Without a proper metadata management – it is like you buying a million dollar home with no power connection. There is not much you can do with it!
Metadata management is still a problem in the traditional data management landscape and now with the Big Data and technologies like Hadoop – it is becoming even more complex. The whole value of Hadoop is the freedom it provides. It doesn’t enforce to get fit into a schema. You are no more just restricted to structured data and so on.
The most value from Hadoop is when you extract structured information from the vast amount of unstructured data. And in an enterprise context, you need to connect that extracted information with the rest of the traditional (or structured) data. Here is when the metadata management becomes so critical.
What is Metadata?
In simple terms, it is the data about the data. Metadata is usually categorized into three.
- Business Metadata
This contains the business definitions/details. This is the way by which the business users understand the data. This will have the additional details like – who generated this, who owns this data etc. It can also have some of the policies, changes and even some of the regulatory/compliance aspects. In nutshell, Business metadata is the key reference point for making any data driven decisions.
- Technical Metadata
This is more technical in nature- like the database information, tables, columns etc. Now if you have proper business metadata, you can now easily connect that to the table level details in the technical metadata.
- Operational Metadata
This is to do with the currency and lineage. It could say the history of the data, if the data is active or archived, It could be even who accessed the data and when, how the data changed over a period of time.
In summary – business can work on any data is there is a proper metadata available.
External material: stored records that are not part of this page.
theorem test_meets_GraverJobs_7 :
    (fun (m : Master) (n : Fin 16) (s : State) => (Reads m (grvReg n 0x13) s))
      (.keep) (0) (State.reset) := by beta_reduce; decide

theorem test_meets_GraverArithmetic_1 :
    (fun (c : Instr) (n : Fin 16) (w : Nat) (xb : Nat) (xo : Nat) (yb : Nat) (yo : Nat) (s : State) => (powered s = true) ∧ ((c = .mac n ∧ AtEntry s n 1 ∧ w = 0) ∨ (c = .macw n ∧ AtEntry s n 2 ∧ auxValue (s.grv n) = some w)) ∧ (operand (s.grv n) (entryWord (s.grv n) 1) = (xb, xo)) ∧ (operand (s.grv n) (entryWord (s.grv n) 2) = (yb, yo)) ∧ (rangeOk xb xo (entryLen (s.grv n)) = true) ∧ (rangeOk 4 w (entryLen (s.grv n)) = true) ∧ (lmodOf s n = 0) ∧ (rangeOk yb yo 1 = true))
      (.mac 15) (15) (0) (0) (0) (1) (767) (graver 3 1 768 0 0x2002FF 0) := by beta_reduce; refine ⟨?_, ?_, ?_, ?_, ?_, ?_, ?_, ?_⟩ <;> first | decide | exact .inl ⟨rfl, by constructor <;> decide, rfl⟩

theorem test_meets_GraverArithmetic_2 :
    (fun (c : Instr) (n : Fin 16) (w : Nat) (xb : Nat) (xo : Nat) (yb : Nat) (yo : Nat) (s : State) => (powered s = true) ∧ ((c = .mac n ∧ AtEntry s n 1 ∧ w = 0) ∨ (c = .macw n ∧ AtEntry s n 2 ∧ auxValue (s.grv n) = some w)) ∧ (operand (s.grv n) (entryWord (s.grv n) 1) = (xb, xo)) ∧ (operand (s.grv n) (entryWord (s.grv n) 2) = (yb, yo)) ∧ (rangeOk xb xo (entryLen (s.grv n)) = true) ∧ (rangeOk 4 w (entryLen (s.grv n)) = true) ∧ (lmodOf s n ≠ 0) ∧ (rangeOk yb yo (if Word.bit (entryWord (s.grv n) 0) 17 = true then entryLen (s.grv n) else 1) = true) ∧ (Word.bit (entryWord (s.grv n) 0) 18 = false))
      (.macw 15) (15) (4) (0) (0) (1) (767) ({ (graver 3 2 768 0 0x2002FF 4) with io := (graver 3 2 768 0 0x2002FF 4).io ++ [(grvReg 15 0x18, 3)] }) := by beta_reduce; refine ⟨?_, ?_, ?_, ?_, ?_, ?_, ?_, ?_, ?_⟩ <;> first | decide | exact .inr ⟨rfl, by constructor <;> decide, by decide⟩

theorem test_meets_GraverArithmetic_3 :
    (fun (n : Fin 16) (s : State) => (powered s = true) ∧ (AtEntry s n 3))
      (15) (graver 3 3 0 0 0 0) := by beta_reduce; refine ⟨?_, ?_⟩ <;> first | decide | (constructor <;> decide)

theorem test_meets_GraverArithmetic_4 :
    (fun (n : Fin 16) (s : State) => (powered s = true) ∧ (AtEntry s n 4))
      (15) (graver 3 4 0 0 0 0) := by beta_reduce; refine ⟨?_, ?_⟩ <;> first | decide | (constructor <;> decide)

theorem test_meets_GraverArithmetic_5 :
    (fun (n : Fin 16) (xb : Nat) (xo : Nat) (yb : Nat) (yo : Nat) (s : State) => (powered s = true) ∧ (AtEntry s n 7) ∧ (operand (s.grv n) (entryWord (s.grv n) 1) = (xb, xo)) ∧ (operand (s.grv n) (entryWord (s.grv n) 2) = (yb, yo)) ∧ (rangeOk xb xo (entryLen (s.grv n)) = true) ∧ (rangeOk yb yo (entryLen (s.grv n)) = true))
      (15) (0) (0) (1) (0) (graver 3 7 768 0 0x200000 0) := by beta_reduce; refine ⟨?_, ?_, ?_, ?_, ?_, ?_⟩ <;> first | decide | (constructor <;> decide)

theorem test_meets_GraverMovesAndLoops_1 :
    (fun (n : Fin 16) (xb : Nat) (xo : Nat) (yb : Nat) (yo : Nat) (s : State) => (powered s = true) ∧ (AtEntry s n 5) ∧ (operand (s.grv n) (entryWord (s.grv n) 1) = (xb, xo)) ∧ (operand (s.grv n) (entryWord (s.grv n) 2) = (yb, yo)) ∧ (rangeOk xb xo (entryLen (s.grv n)) = true) ∧ (rangeOk yb yo (entryLen (s.grv n)) = true) ∧ (Word.slice (entryWord (s.grv n) 0) 15 14 = 0))
      (15) (0) (0) (1) (0) (graver 3 5 768 0 0x200000 0) := by beta_reduce; refine ⟨?_, ?_, ?_, ?_, ?_, ?_, ?_⟩ <;> first | decide | (constructor <;> decide)

theorem test_meets_GraverMovesAndLoops_2 :
    (fun (n : Fin 16) (xb : Nat) (xo : Nat) (yb : Nat) (yo : Nat) (s : State) => (powered s = true) ∧ (AtEntry s n 5) ∧ (operand (s.grv n) (entryWord (s.grv n) 1) = (xb, xo)) ∧ (operand (s.grv n) (entryWord (s.grv n) 2) = (yb, yo)) ∧ (rangeOk xb xo (entryLen (s.grv n)) = true) ∧ (rangeOk yb yo (entryLen (s.grv n)) = true) ∧ (Word.slice (entryWord (s.grv n) 0) 15 14 = 2) ∧ (xb ≠ yb))
      (15) (0) (0) (1) (0) (graver 3 5 (768 + 2 ^ 15) 0 0x200000 0) := by beta_reduce; refine ⟨?_, ?_, ?_, ?_, ?_, ?_, ?_, ?_⟩ <;> first | decide | (constructor <;> decide)

theorem test_meets_GraverMovesAndLoops_3 :
    (fun (n : Fin 16) (yb : Nat) (yo : Nat) (ws : List Word) (s : State) => (powered s = true) ∧ (AtEntry s n 6) ∧ (operand (s.grv n) (entryWord (s.grv n) 2) = (yb, yo)) ∧ (rangeOk yb yo (entryLen (s.grv n)) = true) ∧ (s.bit (grvReg n 4) 23 = false ∨ (s.grv n).curveOk = true) ∧ (ldkWords s n (s.grv n) = some ws))
      (15) (1) (0) ([]) (withKey (graver 3 6 0 0 0x200000 0)) := by beta_reduce; refine ⟨?_, ?_, ?_, ?_, ?_, ?_⟩ <;> first | decide | (constructor <;> decide)

theorem test_meets_GraverMovesAndLoops_4 :
    (fun (n : Fin 16) (yb : Nat) (yo : Nat) (since : Nat) (ws : List Word) (s : State) => (powered s = true) ∧ ((s.grv n).stalled = some since) ∧ (grvState s n = 3) ∧ ((s.grv n).halt = none) ∧ (operand (s.grv n) (entryWord (s.grv n) 2) = (yb, yo)) ∧ (ldkWords s n (s.grv n) = some ws) ∧ (yb ≤ 4))
      (15) (4) (0) (0) ([]) (stall (withKey (graver 3 6 0 0 0x800000 0))) := by beta_reduce; refine ⟨?_, ?_, ?_, ?_, ?_, ?_, ?_⟩ <;> first | decide | (constructor <;> decide)

theorem test_meets_GraverMovesAndLoops_5 :
    (fun (n : Fin 16) (xb : Nat) (xo : Nat) (s : State) => (powered s = true) ∧ (AtEntry s n 8) ∧ (operand (s.grv n) (entryWord (s.grv n) 1) = (xb, xo)) ∧ (xb = 7))
      (15) (7) (0) (graver 3 8 1 0xE00000 0 0) := by beta_reduce; refine ⟨?_, ?_, ?_, ?_⟩ <;> first | decide | (constructor <;> decide)

theorem test_meets_GraverMovesAndLoops_6 :
    (fun (n : Fin 16) (xb : Nat) (xo : Nat) (s : State) => (powered s = true) ∧ (AtEntry s n 8) ∧ (operand (s.grv n) (entryWord (s.grv n) 1) = (xb, xo)) ∧ (rangeOk xb xo 1 = true) ∧ (((s.grv n).word xb xo).toNat % 2 = 1) ∧ (3 ≤ ((s.grv n).word xb xo).toNat) ∧ (((s.grv n).word xb xo).toNat < 2 ^ 23))
      (15) (0) (0) (bankWord 0 0x7FFFFF (graver 3 8 1 0 0 0)) := by beta_reduce; refine ⟨?_, ?_, ?_, ?_, ?_, ?_, ?_⟩ <;> first | decide | (constructor <;> decide)

theorem test_meets_GraverMovesAndLoops_7 :
    (fun (n : Fin 16) (s : State) => (powered s = true) ∧ (AtEntry s n 0x10) ∧ ((s.grv n).loops.length < 3))
      (15) (graver 3 0x10 0 5 0 0) := by beta_reduce; refine ⟨?_, ?_, ?_⟩ <;> first | decide | (constructor <;> decide)
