/-- With legal parameters no field of PARAM runs into the next one (R35, R36). -/
theorem paramsWord_fields {p : Params} (h : p.legal = true) :
    ((Params.word p).extractLsb' 0 16).toNat = p.n ∧ ((Params.word p).extractLsb' 16 8).toNat = p.nreg ∧
    ((Params.word p).extractLsb' 24 8).toNat = 64 ∧ ((Params.word p).extractLsb' 32 16).toNat = p.dlen ∧
    ((Params.word p).extractLsb' 48 16).toNat = 0 := by
  have hdlen := dlen_lt p h
  obtain ⟨-, hn, -, hnreg⟩ := (params_legal_iff p).mp h
  simp only [toNat_extractLsb', paramsWord_toNat p h]
  omega

/-! ## DECLEN and the digit buffer -/

/-- A buffer that a DEC has written lists bytes: DLEN is not 0 (R9, R38). -/
theorem State.DigitsWritten.digits_ne_nil {s : State} (h : s.DigitsWritten) : s.digits ≠ [] := by
  intro hnil
  have haddr := h.addresses
  obtain ⟨hdlen, -⟩ := dlen_spec s.params
  rw [hnil, List.map_nil, eq_comm, List.range_eq_nil] at haddr
  omega

theorem State.DigitsWritten.declen_ne_zero {s : State} (h : s.DigitsWritten) : s.declen ≠ 0#64 := by
  intro hzero
  have hone := h.atLeastOne
  simp [hzero] at hone

theorem State.Inv.digitsWritten_of_ne_nil {s : State} (h : s.Inv) (hne : s.digits ≠ []) : s.DigitsWritten :=
  h.digitBuffer.resolve_left fun hun => hne hun.1

/-- DECLEN tells whether a DEC has completed since reset (R34). -/
theorem State.Inv.declen_eq_zero_iff {s : State} (h : s.Inv) : s.declen = 0#64 ↔ s.digits = [] := by
  obtain ⟨hdigits, hdeclen⟩ | hwritten := h.digitBuffer
  · exact iff_of_true hdeclen hdigits
  · exact iff_of_false hwritten.declen_ne_zero hwritten.digits_ne_nil

/-! ## The obligations -/

/-- Settles O50: PARAM's word holds its fields side by side, and a step keeps the parameters it is made of. -/
theorem paramReportsTheParameters : Obligations.ParamReportsTheParameters := by
  refine ⟨fun s hinv => ?_, hostWrite_param, fun s t h => ?_⟩
  · rw [replyTo_param]
    exact paramsWord_fields hinv.paramsLegal
  · rw [replyTo_param, replyTo_param, step_params h]

/-- Settles O46: acceptance by the cases of a CMD write, completion of every executed command, and the invariant. -/
theorem busyFollowsThePendingCommand : Obligations.BusyFollowsThePendingCommand := by
  refine ⟨fun s v hbusy herr => ?_, fun s t c hdue h => ?_, fun s hinv hbusy => ?_⟩
  · rw [hostWrite_cmd]
    obtain ⟨hdropped | hdropped, -⟩ | ⟨-, -, haccepted⟩ := writeCmd_cases s v
    · simp [hbusy] at hdropped
    · exact absurd herr hdropped
    · rw [haccepted]
      exact ⟨rfl, rfl⟩
  · have hdone := step_completed_of_due hdue h
    exact ⟨hdone.busy, hdone.pending⟩
  · exact Option.isSome_iff_exists.mp (hinv.busyIffPending ▸ hbusy)

/-- Settles O49: the invariant's two cases of the digit buffer fix DECLEN. -/
theorem declenRegister : Obligations.DeclenRegister := by
  refine ⟨hostWrite_declen, rfl, fun s hinv => ⟨hinv.declen_eq_zero_iff, fun hne => ?_⟩, fun s hbusy => ?_⟩
  · have hwritten := hinv.digitsWritten_of_ne_nil hne
    exact ⟨hwritten.count, hwritten.atLeastOne, Nat.le_sub_one_of_lt hwritten.belowDlen⟩
  · simp [replyTo_declen, hbusy]

end Sys2Proof.Machine
end

section
/-! PROOFS. Writes to the host registers CMD, DATA and CTRL (20_memory.md): when one is dropped and what it writes otherwise,
and the obligations `CmdWriteAcceptance` and `DataAndCtrlWrites`. -/

namespace Sys2Proof.Machine

open Sys2Proof

section
variable {s : State}

/-! ## A CMD write -/

/-- A CMD write is dropped while BUSY is 1 or ERR is not 0 (R55). -/
theorem hostWrite_cmd_of_drop (h : s.status.busy = true ∨ s.status.err ≠ 0#4) (v : Word) :
    s.hostWrite offCmd .b64 v = s.setOvr := by
  rw [hostWrite_cmd]
  obtain ⟨-, hdropped⟩ | ⟨hbusy, herr, -⟩ := writeCmd_cases s v
  · exact hdropped
  · simp [hbusy, herr] at h

/-- Any other CMD write is accepted (R55, R37). -/
theorem hostWrite_cmd_of_accept (hbusy : s.status.busy = false) (herr : s.status.err = 0#4) (v : Word) :
    s.hostWrite offCmd .b64 v = { s with
      pending := some (v.setWidth 32)
      status := { s.status with busy := true }
      delay := Config.lat s.draws (v.setWidth 32)
      draws := s.draws + 1 } := by
  rw [hostWrite_cmd]
  obtain ⟨hdrop, -⟩ | ⟨-, -, haccepted⟩ := writeCmd_cases s v
  · simp [hbusy, herr] at hdrop
  · exact haccepted

theorem hostWrite_cmd_congr (s : State) {v w : Word} (h : v.setWidth 32 = w.setWidth 32) :
    s.hostWrite offCmd .b64 v = s.hostWrite offCmd .b64 w := by
  simp only [hostWrite_cmd, State.writeCmd, h]

theorem bitAt_mod_two (b : Bool) {i : Nat} (hi : 0 < i) : bitAt b i % 2 = 0 := by
  obtain ⟨j, rfl⟩ := Nat.exists_eq_succ_of_ne_zero hi.ne'
  cases b <;> simp [bitAt, pow_succ]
In a traditional Data Warehousing environment ( that deals with structured data), the capturing, maintaining and managing is fairly possible ( though not done properly in many organizations) because :
- You know where the data is coming from
- You are fitting the data into a proper model
- You have a proper governance mechanism on the Datalakes
Now think about the concept of Data Lakes! The definition itself says – you ingest data (structured or unstructured) as the way it is and you swim and fish for information out of the lake. The key purpose of building a lake is:
- All data in one place
- You don’t have to model upfront (Schema on read)
- Be more agile on Data – business get to see/use data overnight
- Enable more and more self service
By now, I am sure you realize, how complex it will be to address the metadata aspect in a data lake?